What the task requires ▸ I'd like every line from the material below that has "address" in it.

Raw data ▸
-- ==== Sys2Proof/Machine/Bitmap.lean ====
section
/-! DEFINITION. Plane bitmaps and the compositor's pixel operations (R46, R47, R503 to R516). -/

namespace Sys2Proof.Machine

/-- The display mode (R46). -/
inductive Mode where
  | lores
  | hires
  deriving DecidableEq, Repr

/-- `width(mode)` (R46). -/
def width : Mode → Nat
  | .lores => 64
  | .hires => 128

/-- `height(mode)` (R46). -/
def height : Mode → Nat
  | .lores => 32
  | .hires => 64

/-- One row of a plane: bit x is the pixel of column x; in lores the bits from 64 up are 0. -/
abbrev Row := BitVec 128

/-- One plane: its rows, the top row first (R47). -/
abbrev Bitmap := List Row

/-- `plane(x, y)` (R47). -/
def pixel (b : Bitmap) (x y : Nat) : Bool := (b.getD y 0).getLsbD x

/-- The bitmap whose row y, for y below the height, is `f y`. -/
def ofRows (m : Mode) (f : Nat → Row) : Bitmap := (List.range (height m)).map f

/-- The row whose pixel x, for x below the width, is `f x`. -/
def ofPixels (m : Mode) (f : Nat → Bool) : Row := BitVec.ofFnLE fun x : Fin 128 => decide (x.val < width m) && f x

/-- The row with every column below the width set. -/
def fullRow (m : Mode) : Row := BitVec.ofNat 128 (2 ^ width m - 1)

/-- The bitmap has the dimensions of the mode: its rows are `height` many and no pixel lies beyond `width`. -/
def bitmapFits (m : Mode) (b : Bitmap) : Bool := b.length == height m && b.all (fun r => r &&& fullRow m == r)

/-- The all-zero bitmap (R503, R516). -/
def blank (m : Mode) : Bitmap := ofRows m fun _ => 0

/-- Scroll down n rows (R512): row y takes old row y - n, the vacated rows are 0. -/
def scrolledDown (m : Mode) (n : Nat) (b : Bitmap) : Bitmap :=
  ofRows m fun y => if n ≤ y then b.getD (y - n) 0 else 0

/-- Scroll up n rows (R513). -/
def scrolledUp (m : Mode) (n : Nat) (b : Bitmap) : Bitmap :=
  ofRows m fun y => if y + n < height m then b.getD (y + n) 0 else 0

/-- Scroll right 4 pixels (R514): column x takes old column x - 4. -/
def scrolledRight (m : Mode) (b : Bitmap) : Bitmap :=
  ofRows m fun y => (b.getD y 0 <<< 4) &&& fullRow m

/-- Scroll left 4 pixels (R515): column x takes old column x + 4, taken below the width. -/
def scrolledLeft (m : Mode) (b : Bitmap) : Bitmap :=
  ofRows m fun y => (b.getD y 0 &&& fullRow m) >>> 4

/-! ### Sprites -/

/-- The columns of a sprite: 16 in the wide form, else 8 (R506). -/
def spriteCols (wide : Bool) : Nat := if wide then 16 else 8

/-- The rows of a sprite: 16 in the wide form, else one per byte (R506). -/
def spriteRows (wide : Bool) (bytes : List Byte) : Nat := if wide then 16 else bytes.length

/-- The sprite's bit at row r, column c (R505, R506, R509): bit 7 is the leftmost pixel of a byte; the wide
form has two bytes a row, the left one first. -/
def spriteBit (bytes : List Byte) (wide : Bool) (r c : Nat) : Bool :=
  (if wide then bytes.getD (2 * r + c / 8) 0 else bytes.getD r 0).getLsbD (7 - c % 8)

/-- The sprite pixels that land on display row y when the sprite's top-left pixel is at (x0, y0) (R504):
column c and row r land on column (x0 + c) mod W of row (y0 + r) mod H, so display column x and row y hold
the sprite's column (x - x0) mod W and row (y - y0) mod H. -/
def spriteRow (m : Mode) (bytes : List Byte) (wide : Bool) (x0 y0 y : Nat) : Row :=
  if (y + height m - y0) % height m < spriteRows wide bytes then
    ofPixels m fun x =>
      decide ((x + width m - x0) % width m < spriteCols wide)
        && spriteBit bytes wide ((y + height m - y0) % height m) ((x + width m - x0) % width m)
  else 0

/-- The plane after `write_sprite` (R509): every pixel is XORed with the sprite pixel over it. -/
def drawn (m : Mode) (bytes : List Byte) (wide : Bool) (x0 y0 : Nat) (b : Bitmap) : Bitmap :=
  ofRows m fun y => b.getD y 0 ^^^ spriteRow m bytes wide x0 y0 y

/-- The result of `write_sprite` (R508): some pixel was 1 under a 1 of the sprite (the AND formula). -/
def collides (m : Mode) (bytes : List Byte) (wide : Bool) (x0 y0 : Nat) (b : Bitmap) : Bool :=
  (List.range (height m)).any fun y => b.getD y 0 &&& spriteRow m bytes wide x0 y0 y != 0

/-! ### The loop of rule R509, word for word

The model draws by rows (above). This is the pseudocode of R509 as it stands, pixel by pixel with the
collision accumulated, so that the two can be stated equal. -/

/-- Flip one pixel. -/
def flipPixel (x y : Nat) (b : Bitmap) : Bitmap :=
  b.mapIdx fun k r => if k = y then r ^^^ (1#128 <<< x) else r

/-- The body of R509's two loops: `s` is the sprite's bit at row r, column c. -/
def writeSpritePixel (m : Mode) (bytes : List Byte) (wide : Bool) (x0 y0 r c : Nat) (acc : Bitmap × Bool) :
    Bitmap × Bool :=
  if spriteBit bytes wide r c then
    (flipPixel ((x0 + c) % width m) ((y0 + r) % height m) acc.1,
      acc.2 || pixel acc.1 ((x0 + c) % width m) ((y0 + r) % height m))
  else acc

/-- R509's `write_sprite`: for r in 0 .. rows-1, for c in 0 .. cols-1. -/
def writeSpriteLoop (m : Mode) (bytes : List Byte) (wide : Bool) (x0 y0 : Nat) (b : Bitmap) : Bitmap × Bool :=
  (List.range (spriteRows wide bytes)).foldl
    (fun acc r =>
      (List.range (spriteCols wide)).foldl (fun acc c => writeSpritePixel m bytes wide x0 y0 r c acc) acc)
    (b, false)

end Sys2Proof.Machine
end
==
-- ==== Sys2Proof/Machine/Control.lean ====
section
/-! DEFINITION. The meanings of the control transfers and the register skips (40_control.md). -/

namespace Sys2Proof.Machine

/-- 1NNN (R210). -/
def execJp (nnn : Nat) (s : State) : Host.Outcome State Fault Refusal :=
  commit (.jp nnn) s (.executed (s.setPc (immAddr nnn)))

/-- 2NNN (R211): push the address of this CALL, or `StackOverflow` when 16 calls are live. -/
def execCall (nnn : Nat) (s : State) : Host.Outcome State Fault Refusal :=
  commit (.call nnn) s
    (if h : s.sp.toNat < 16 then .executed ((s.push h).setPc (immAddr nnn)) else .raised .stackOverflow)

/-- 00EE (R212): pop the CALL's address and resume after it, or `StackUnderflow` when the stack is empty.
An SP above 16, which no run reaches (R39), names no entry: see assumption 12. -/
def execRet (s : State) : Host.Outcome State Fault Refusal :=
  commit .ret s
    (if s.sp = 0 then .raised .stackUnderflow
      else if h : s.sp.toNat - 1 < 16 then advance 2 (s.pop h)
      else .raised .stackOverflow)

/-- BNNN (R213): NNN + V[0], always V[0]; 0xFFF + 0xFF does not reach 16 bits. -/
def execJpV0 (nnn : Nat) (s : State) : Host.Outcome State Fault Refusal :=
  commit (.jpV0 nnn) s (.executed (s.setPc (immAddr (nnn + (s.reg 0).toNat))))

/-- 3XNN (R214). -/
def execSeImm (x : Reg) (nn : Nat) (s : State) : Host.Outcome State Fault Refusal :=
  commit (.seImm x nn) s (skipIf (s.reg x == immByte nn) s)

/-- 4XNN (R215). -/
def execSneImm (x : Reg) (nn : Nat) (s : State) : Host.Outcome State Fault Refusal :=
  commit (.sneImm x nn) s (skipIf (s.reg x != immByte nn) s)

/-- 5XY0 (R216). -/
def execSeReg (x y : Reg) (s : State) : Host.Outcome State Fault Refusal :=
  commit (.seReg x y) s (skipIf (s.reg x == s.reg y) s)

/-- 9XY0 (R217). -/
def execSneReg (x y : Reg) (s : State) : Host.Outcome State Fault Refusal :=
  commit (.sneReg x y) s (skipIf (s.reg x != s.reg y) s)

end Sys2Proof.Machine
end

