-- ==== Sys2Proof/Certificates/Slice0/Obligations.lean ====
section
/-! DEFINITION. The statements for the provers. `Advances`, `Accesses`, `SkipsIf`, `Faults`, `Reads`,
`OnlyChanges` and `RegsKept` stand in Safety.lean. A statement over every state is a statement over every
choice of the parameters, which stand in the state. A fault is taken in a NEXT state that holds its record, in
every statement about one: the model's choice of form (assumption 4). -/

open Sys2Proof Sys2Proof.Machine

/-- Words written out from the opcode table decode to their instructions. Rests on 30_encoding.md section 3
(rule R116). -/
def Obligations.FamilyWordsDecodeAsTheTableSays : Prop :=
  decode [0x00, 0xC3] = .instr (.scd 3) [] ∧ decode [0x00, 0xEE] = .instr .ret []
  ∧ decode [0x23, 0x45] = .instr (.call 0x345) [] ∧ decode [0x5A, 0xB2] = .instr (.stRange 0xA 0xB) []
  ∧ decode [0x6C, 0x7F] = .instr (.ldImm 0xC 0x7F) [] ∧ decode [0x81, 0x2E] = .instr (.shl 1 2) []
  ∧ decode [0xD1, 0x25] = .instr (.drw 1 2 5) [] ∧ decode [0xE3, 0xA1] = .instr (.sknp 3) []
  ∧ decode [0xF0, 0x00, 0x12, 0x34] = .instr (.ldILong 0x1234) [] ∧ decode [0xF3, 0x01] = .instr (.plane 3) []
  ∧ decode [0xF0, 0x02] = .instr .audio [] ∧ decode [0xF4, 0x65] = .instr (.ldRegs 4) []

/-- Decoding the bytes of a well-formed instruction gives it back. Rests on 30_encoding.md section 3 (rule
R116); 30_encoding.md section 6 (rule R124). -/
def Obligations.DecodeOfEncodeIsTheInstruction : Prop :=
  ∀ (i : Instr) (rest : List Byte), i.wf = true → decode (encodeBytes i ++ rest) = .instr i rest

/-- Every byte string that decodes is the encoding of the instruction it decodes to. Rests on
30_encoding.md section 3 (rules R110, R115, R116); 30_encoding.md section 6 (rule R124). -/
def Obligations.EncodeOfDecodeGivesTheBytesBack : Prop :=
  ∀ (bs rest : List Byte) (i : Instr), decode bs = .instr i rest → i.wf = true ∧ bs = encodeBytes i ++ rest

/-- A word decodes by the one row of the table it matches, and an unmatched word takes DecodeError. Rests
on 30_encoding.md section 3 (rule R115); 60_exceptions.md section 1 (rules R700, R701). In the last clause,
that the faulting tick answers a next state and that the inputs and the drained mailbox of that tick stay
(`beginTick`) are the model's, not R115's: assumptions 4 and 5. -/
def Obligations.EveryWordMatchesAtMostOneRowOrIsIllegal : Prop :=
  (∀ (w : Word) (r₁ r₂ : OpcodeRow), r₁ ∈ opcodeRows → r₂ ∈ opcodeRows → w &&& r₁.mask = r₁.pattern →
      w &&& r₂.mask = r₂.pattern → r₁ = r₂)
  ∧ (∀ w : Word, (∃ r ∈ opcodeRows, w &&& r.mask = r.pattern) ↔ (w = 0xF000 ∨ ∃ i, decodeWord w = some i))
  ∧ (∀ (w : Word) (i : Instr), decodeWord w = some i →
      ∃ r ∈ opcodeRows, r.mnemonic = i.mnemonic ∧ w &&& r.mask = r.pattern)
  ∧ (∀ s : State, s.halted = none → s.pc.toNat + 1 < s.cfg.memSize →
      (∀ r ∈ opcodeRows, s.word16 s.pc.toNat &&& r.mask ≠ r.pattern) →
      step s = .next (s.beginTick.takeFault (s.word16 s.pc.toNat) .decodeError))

Result of this task ▸
/-- 2NNN (R211): push the address of this CALL, or `StackOverflow` when 16 calls are live. -/
/-- 00EE (R212): pop the CALL's address and resume after it, or `StackUnderflow` when the stack is empty.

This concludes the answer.